In summary, WGAN-GP is a specialized GAN variant tailored to enhance the training stability and output quality, particularly when generating images.

## Objectives :
 - Develop and train a powerful WGAN-GP model using the expansive QuickDraw dataset.
 - Cultivate a deep understanding of the cutting-edge WGAN-GP architecture and Generative AI techniques.

## The QuickDraw Dataset:
The [Quick Draw dataset](https://quickdraw.withgoogle.com/data) is a treasure trove of approximately 50 million drawings, contributed by real artists. For our endeavor, we have curated a subset consisting of 117,555 meticulously crafted bicycle drawings.

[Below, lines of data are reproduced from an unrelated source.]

-- ==== Sys2Proof/Decode.lean ====
section
/-!
DEFINITION. Decoding and encoding of the one command format CMD32 (30_encoding.md R100 to R107). The decoder is
total: it answers a command or the reason a word has no meaning. Whether a chunk width is one the block supports is
no matter of decoding (log 7): the opcode table gives ENC_CHUNK and DEC_CHUNK every WSEL, and the command's own
CHECK step refuses an unsupported one (40_encoder.md R133, 41_decoder.md R165).
-/

namespace Sys2Proof

/-- OP, bits [7:0] (R100). -/
def opField (w : Word) : BitVec 8 := w.extractLsb' 0 8

/-- WSEL, bits [11:8] (R100). -/
def wselField (w : Word) : BitVec 4 := w.extractLsb' 8 4

/-- RSV, bits [31:12] (R100). -/
def rsvField (w : Word) : BitVec 20 := w.extractLsb' 12 20

/-- Why a word encodes no command (R105). -/
inductive DecodeError where
  /-- RSV is not 0. -/
  | reservedBits
  /-- OP is not in the map of R102. -/
  | reservedOp
  /-- WSEL is not 0 and OP is neither ENC_CHUNK nor DEC_CHUNK. -/
  | wselNotZero
  deriving DecidableEq, Repr

/-- A command that takes no WSEL: its word must hold 0 there (R103). -/
def plainCommand (wsel : BitVec 4) (i : Instr) : Except DecodeError Instr :=
  if wsel = 0 then .ok i else .error .wselNotZero

/-- The opcode map of R102. -/
def decodeOp (op : BitVec 8) (wsel : BitVec 4) : Except DecodeError Instr :=
  match op with
  | 0x00#8 => plainCommand wsel .nop
  | 0x01#8 => plainCommand wsel .encode
  | 0x02#8 => plainCommand wsel .encodeToBuf
  | 0x03#8 => plainCommand wsel .decode
  | 0x04#8 => plainCommand wsel .decodeToBuf
  | 0x11#8 => .ok (.encChunk wsel)
  | 0x12#8 => .ok (.decChunk wsel)
  | 0x21#8 => plainCommand wsel .encScalar
  | 0x22#8 => plainCommand wsel .decScalar
  | 0x31#8 => plainCommand wsel .lutHex
  | 0x32#8 => plainCommand wsel .lutNib
  | _ => .error .reservedOp

/-- Decode one command word (R100 to R106). -/
def decodeWord (w : Word) : Except DecodeError Instr :=
  if rsvField w = 0 then decodeOp (opField w) (wselField w) else .error .reservedBits

/-- The OP value of a command (R102). -/
def opcode : Instr → BitVec 8
  | .nop => 0x00#8
  | .encode => 0x01#8
  | .encodeToBuf => 0x02#8
  | .decode => 0x03#8
  | .decodeToBuf => 0x04#8
  | .encChunk _ => 0x11#8
  | .decChunk _ => 0x12#8
  | .encScalar => 0x21#8
  | .decScalar => 0x22#8
  | .lutHex => 0x31#8
  | .lutNib => 0x32#8

/-- The WSEL value of a command's word: 0 but for the chunk commands (R103). -/
def wselOf : Instr → BitVec 4
  | .encChunk wsel => wsel
  | .decChunk wsel => wsel
  | .nop => 0
  | .encode => 0
  | .encodeToBuf => 0
  | .decode => 0
  | .decodeToBuf => 0
  | .encScalar => 0
  | .decScalar => 0
  | .lutHex => 0
  | .lutNib => 0

/-- The word of a command: RSV = 0, WSEL, OP from the most significant bit down (R100). -/
def encodeInstr (i : Instr) : Word := (0#20 ++ wselOf i) ++ opcode i

/-- The word is illegal in a block built with `p` (R105). -/
def illegalWord (p : Params) (w : Word) : Bool :=
  match decodeWord w with
  | .ok i => !i.wf p
  | .error _ => true

/-- The command the decoder reads from a word of `nbits` bits, the bits above `nbits` being 0. A command is one
32-bit register word (R101), so no byte order enters. -/
def decodeTableWord (nbits w : Nat) : Option Instr :=
  match decodeWord (BitVec.ofNat 32 (w % 2 ^ nbits)) with
  | .ok i => some i
  | .error _ => none

end Sys2Proof
end

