-- ==== Sys2Proof/Tests/Slice0.lean ====
section
/-!
SUPPORT. Tests on fixed values, each expected value taken from the spec (95_test_vectors.md unless a comment names
another place), and one witness for the hypotheses of every statement that has some.
-/

namespace Sys2Proof.Tests

open Sys2Proof.Machine

/-! ## Helpers -/

/-- The state an outcome goes on with. -/
def nextOf : Host.Outcome State Fault Refusal → Option State
  | .next s => some s
  | .fault _ => none
  | .refused _ => none

/-- The fault an outcome stops with. -/
def faultOf : Host.Outcome State Fault Refusal → Option Fault
  | .next _ => none
  | .fault f => some f
  | .refused _ => none

/-- One field of the state an outcome goes on with. -/
def field {α : Type} (f : State → α) (o : Host.Outcome State Fault Refusal) : Option α := (nextOf o).map f

/-- A default block with data memory, operand registers and a command just started. -/
def started (mem : Memory) (word src n dst m : Word) : State :=
  startCommand { State.reset with mem := mem, srcAddr := src, srcLen := n, dstAddr := dst, dstLen := m } word

/-- The same after its CHECK step, in RUN with the given schedule and index. -/
def running (mem : Memory) (word src n dst m : Word) (sched : List Item) (idx : Nat) : State :=
  { started mem word src n dst m with phase := .run, sched := sched, idx := idx }

/-- Bytes of data memory from an address on. -/
def bytesAt (addr : Nat) (bs : List Byte) : Memory := Memory.writeBytes [] addr bs

/-- A SCALAR block: no widths. -/
def scalarParams : Params := { Params.default with family := .scalar, widths := [] }

/-- A PORTABLE block with one width. -/
def portableParams : Params := { Params.default with family := .portable, widths := [16] }

/-- An ACCEL_BIAS block with AW = 16 and two widths (L2.9). -/
def biasParams : Params := { Params.default with aw := 16, family := .accelBias, widths := [32, 16] }

/-! ## WellFormed and the parameter ranges: each check refuses an ill-formed term -/

theorem test_wf_enc_chunk : Instr.wf Params.default (.encChunk 3) = false ∧
    Instr.wf Params.default (.encChunk 4) = true := by decide

theorem test_wf_dec_chunk : Instr.wf Params.default (.decChunk 15) = false ∧
    Instr.wf scalarParams (.decChunk 4) = false ∧ Instr.wf Params.default (.decChunk 6) = true := by decide

theorem test_params_aw : Params.awOk { Params.default with aw := 0 } = false ∧
    Params.awOk { Params.default with aw := 33 } = false ∧ Params.awOk { Params.default with aw := 1 } = true := by
  decide

theorem test_params_widths : Params.widthsOk { Params.default with widths := [24] } = false ∧
    Params.widthsOk { Params.default with widths := [1] } = false ∧
    Params.widthsOk { Params.default with widths := [65536] } = false ∧
    Params.widthsOk { Params.default with widths := [16, 16] } = false ∧
    Params.widthsOk { Params.default with widths := [16, 32] } = false ∧
    Params.widthsOk { Params.default with widths := [32768, 2] } = true := by decide

theorem test_params_family : Params.familyOk { Params.default with widths := [] } = false ∧
    Params.familyOk { Params.default with family := .scalar } = false ∧
    Params.wf scalarParams = true ∧ Params.wf Params.default = true := by decide

/-! ## Decoding: a word written out from the fields of R100 for every constructor (words of R107) -/

theorem test_decode_plain :
    -- RSV = 0, WSEL = 0, OP = 0x00 .. 0x04
    decodeWord 0b00000000000000000000_0000_00000000#32 = .ok .nop ∧
    decodeWord 0b00000000000000000000_0000_00000001#32 = .ok .encode ∧
    decodeWord 0b00000000000000000000_0000_00000010#32 = .ok .encodeToBuf ∧
    decodeWord 0b00000000000000000000_0000_00000011#32 = .ok .decode ∧
    decodeWord 0b00000000000000000000_0000_00000100#32 = .ok .decodeToBuf := by decide

theorem test_decode_chunks :
    -- RSV = 0, WSEL = 4, 5, 6, OP = 0x11, 0x12
    decodeWord 0b00000000000000000000_0100_00010001#32 = .ok (.encChunk 4) ∧
    decodeWord 0b00000000000000000000_0110_00010001#32 = .ok (.encChunk 6) ∧
    decodeWord 0b00000000000000000000_0101_00010010#32 = .ok (.decChunk 5) := by decide

theorem test_decode_scalars_and_tables :
    -- RSV = 0, WSEL = 0, OP = 0x21, 0x22, 0x31, 0x32
    decodeWord 0b00000000000000000000_0000_00100001#32 = .ok .encScalar ∧
    decodeWord 0b00000000000000000000_0000_00100010#32 = .ok .decScalar ∧
    decodeWord 0b00000000000000000000_0000_00110001#32 = .ok .lutHex ∧
    decodeWord 0b00000000000000000000_0000_00110010#32 = .ok .lutNib := by decide

/-- L2.8: the illegal words. -/
theorem test_illegal_words :
    ([0x00000005#32, 0x00000010#32, 0x00000013#32, 0x000000FF#32, 0x00000100#32, 0x00000101#32, 0x00000131#32,
      0x00001001#32, 0x80000000#32, 0x00000311#32, 0x00000711#32, 0x00000F12#32] : List Word).all
        (illegalWord Params.default) = true ∧
    illegalWord scalarParams 0x00000411#32 = true ∧ illegalWord Params.default 0x00000411#32 = false := by decide

theorem test_decode_table_word : decodeTableWord 32 0x612 = some (.decChunk 6) ∧ decodeTableWord 32 0x1001 = none := by
  decide

/-! ## Tables and kernels -/

/-- L2.2: bytes 0x9A, 0xA9, 0x0F, 0xF0. -/
theorem test_enc_byte : encByte 0x9A#8 = [0x39#8, 0x61#8] ∧ encByte 0xA9#8 = [0x61#8, 0x39#8] ∧
    encByte 0x0F#8 = [0x30#8, 0x66#8] ∧ encByte 0xF0#8 = [0x66#8, 0x30#8] := by decide

/-- L2.4: the rows at the edges of the ranges; '9', ':', '@', 'A', 'F', 'G', 'W', 'Z', '`', 'a', 'f', 'g' and 0xB0. -/
theorem test_classify_edges :
    ([0x39#8, 0x3A#8, 0x40#8, 0x41#8, 0x46#8, 0x47#8, 0x57#8, 0x5A#8, 0x60#8, 0x61#8, 0x66#8, 0x67#8, 0xB0#8] :
      List Byte).map nibLutAt =
    [0x09#8, 0xFF#8, 0xFF#8, 0x0A#8, 0x0F#8, 0xFF#8, 0xFF#8, 0xFF#8, 0xFF#8, 0x0A#8, 0x0F#8, 0xFF#8, 0xFF#8] := by
  decide

/-- L2.5: "9a" packs to 0x9A in both ways; the multiply-add sum of (0, SENTINEL) is 0x00FF, yet the lane is rejected. -/
theorem test_pack : packShiftOr 9#8 10#8 = 0x9A#8 ∧ packMulAdd 9#8 10#8 = 0x9A#8 ∧
    packMulAdd 0#8 sentinel = 0xFF#8 ∧ decVec .accelPermute [0x30#8, 0x3A#8] = none := by decide

/-- L1, the boundary lengths: schedules as the table lists them. -/
theorem test_schedules :
    schedule 15 [64, 32, 16] 1 = (List.range 15).map Item.unit ∧
    schedule 17 [64, 32, 16] 1 = [.vec 0 16, .vec 1 16] ∧
    schedule 63 [64, 32, 16] 1 = [.vec 0 32, .vec 32 16, .vec 47 16] ∧
    schedule 126 [64, 32, 16] 2 = [.vec 0 64, .vec 64 32, .vec 96 16, .vec 110 16] ∧
    schedule 6 [64, 32, 16] 2 = [.unit 0, .unit 2, .unit 4] ∧
    schedule 129 [64, 32, 16] 1 = [.vec 0 64, .vec 64 64, .vec 113 16] ∧ schedule 0 [64, 32, 16] 1 = [] := by decide

/-- L2.9: CAPS of four blocks. -/
theorem test_caps : capsWord Params.default = 0x00702003#32 ∧ capsWord scalarParams = 0x00002000#32 ∧
    capsWord portableParams = 0x00102001#32 ∧ capsWord biasParams = 0x00301002#32 := by decide

/-! ## Commands, one step each -/

/-- R208: NOP clears an error code. -/
theorem test_nop : field (fun t => t.status) (exec .nop (started [] 0x0#32 0 0 0 0)) = some 0x02#32 := by decide
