-- ==== Sys2Proof/Tests/Slice0.lean ====
section
/-! SUPPORT. Tests: the checks of WellFormed, decoding of packets written out from 30_encoding R81, one-step vectors of 95_test_vectors (each named by
its number there), and for every obligation with hypotheses a state and operands that meet them (a witness). -/

namespace Sys2Proof.Tests

open Sys2Proof.Machine

/-! ### Helpers -/

/-- The state a command or a step answers, when it answers one. -/
def nextOf : Result State → Option State
  | .next t => some t
  | .fault _ => none
  | .refused _ => none

/-- The state after `i` from `s`; `s` itself where the command stops. -/
def after (i : Instr) (s : State) : State := (nextOf (exec i s)).getD s

/-- The state one step from `s`; `s` itself where the step stops. -/
def stepped (s : State) : State := (nextOf (step s)).getD s

/-- A core of capacity `C` and frame length `L` whose storage holds `bytes` from slot 0 on. -/
def coreWith (C L rd wr count : Nat) (bytes : List Byte) (faultReg : BitVec 3 := 0) (port : List Byte := []) : State :=
  { cfg := { capacity := C, frameLen := L }, rd := rd, wr := wr, count := count, storage := bytes.zipIdx.map fun x => (x.2, x.1),
    faultReg := faultReg, port := port, responses := [] }

/-- What a response row of 95_test_vectors shows: rd, wr, count, FAULT, the listed slots from 0 on, and the responses. -/
def shown (t : State) : Nat × Nat × Nat × BitVec 3 × List Byte × List Response :=
  (t.rd, t.wr, t.count, t.faultReg, t.storage.map Prod.snd, t.responses)

/-! ### WellFormed -/

theorem test_wellFormed_refuses_write_of_256_bytes : (Instr.write (List.replicate 256 7)).wellFormed 16 = false := by decide +kernel
theorem test_wellFormed_refuses_poll_of_256_bytes : (Instr.poll (List.replicate 256 7)).wellFormed 16 = false := by decide +kernel
theorem test_wellFormed_refuses_valid_of_other_length :
    (Instr.valid [1]).wellFormed 2 = false ∧ (Instr.valid [1, 1, 0]).wellFormed 2 = false := by decide
theorem test_wellFormed_refuses_decode_of_other_length :
    (Instr.decode [1]).wellFormed 2 = false ∧ (Instr.decode [1, 1, 0]).wellFormed 2 = false := by decide
theorem test_wellFormed_accepts : (Instr.write (List.replicate 255 7)).wellFormed 16 = true ∧ Instr.read.wellFormed 16 = true ∧
    Instr.util.wellFormed 16 = true ∧ Instr.frame.wellFormed 16 = true ∧ (Instr.valid [1, 0]).wellFormed 2 = true ∧
    (Instr.decode [1, 0]).wellFormed 2 = true ∧ (Instr.poll []).wellFormed 16 = true := by decide +kernel

/-! ### Decoding (R79 to R86, V63 to V70, the listings P1 and P2), bits written out from R81 -/

theorem test_decode_write : decode 4 [0b00000001, 4, 3, 7, 9, 0, 4] = some (.command (.write [3, 7, 9, 0]), [4]) := by decide
theorem test_decode_read : decode 4 [0b00000010, 1] = some (.command .read, [1]) := by decide
theorem test_decode_util : decode 4 [0b00000011, 1] = some (.command .util, [1]) := by decide
theorem test_decode_frame : decode 4 [0b00000100, 6] = some (.command .frame, [6]) := by decide
theorem test_decode_valid : decode 4 [0b00000101, 3, 7, 9, 0, 255] = some (.command (.valid [3, 7, 9, 0]), [255]) := by decide
theorem test_decode_decode : decode 4 [0b00000110, 3, 7, 9, 0] = some (.command (.decode [3, 7, 9, 0]), []) := by decide
theorem test_decode_poll : decode 4 [0b00000111, 0, 2] = some (.command (.poll []), [2]) := by decide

**Access the QuickDraw Dataset:**
 - Dataset Repository: [https://github.com/googlecreativelab/quickdraw-dataset](https://github.com/googlecreativelab/quickdraw-dataset)
 - Numpy Bitmap Files: [https://console.cloud.google.com/storage/quickdraw_dataset/full/numpy_bitmap](https://console.cloud.google.com/storage/quickdraw_dataset/full/numpy_bitmap)
 - Bicycle Dataset: [https://storage.googleapis.com/quickdraw_dataset/full/numpy_bitmap/bicycle.npy](https://storage.googleapis.com/quickdraw_dataset/full/numpy_bitmap/bicycle.npy)

## Project Workflow:

- **Setup**: Imports and Parameters.
-  **Data Exploration**: Discovering bicycle drawings in the Dataset.
-  **Model Architecture**: Designing a WGAN-GP (Wasserstein Generative Adversarial Network with Gradient Penalty).
-  **Model Building**: Creating the GAN Model.
-  **Model Training**: Feed data to the model and watch as it learns to generate bicycles.
-  **Artistic Analysis**: Delving into the generated Bicycles.

# <b>2 <span style='color:#78D118'>|</span> Setup</b>

## <b>2.1 <span style='color:#78D118'>|</span> Imports</b>

In [None]:
!pip install -q git+https://github.com/YanSteph/SKit.git

In [None]:
import numpy as np
import matplotlib.pyplot as plt
from skimage import io
import sys

import tensorflow as tf
from tensorflow import keras
from tensorflow.keras import layers
from tensorflow.keras.callbacks import TensorBoard
from tensorflow.keras.utils import plot_model
from tensorflow.keras.optimizers.legacy import Adam 
from tensorflow.keras.utils import plot_model

#import WGANGP
#import ImagesCallback

from skit.show import show_images, show_history, show_text

## <b>2.1 <span style='color:#78D118'>|</span> Parameters</b>

**Train**

`scale`: With `scale=1`, it takes approximately 5 to 6 minutes on a GPU V100, else exceed 2 hours on a CPU.  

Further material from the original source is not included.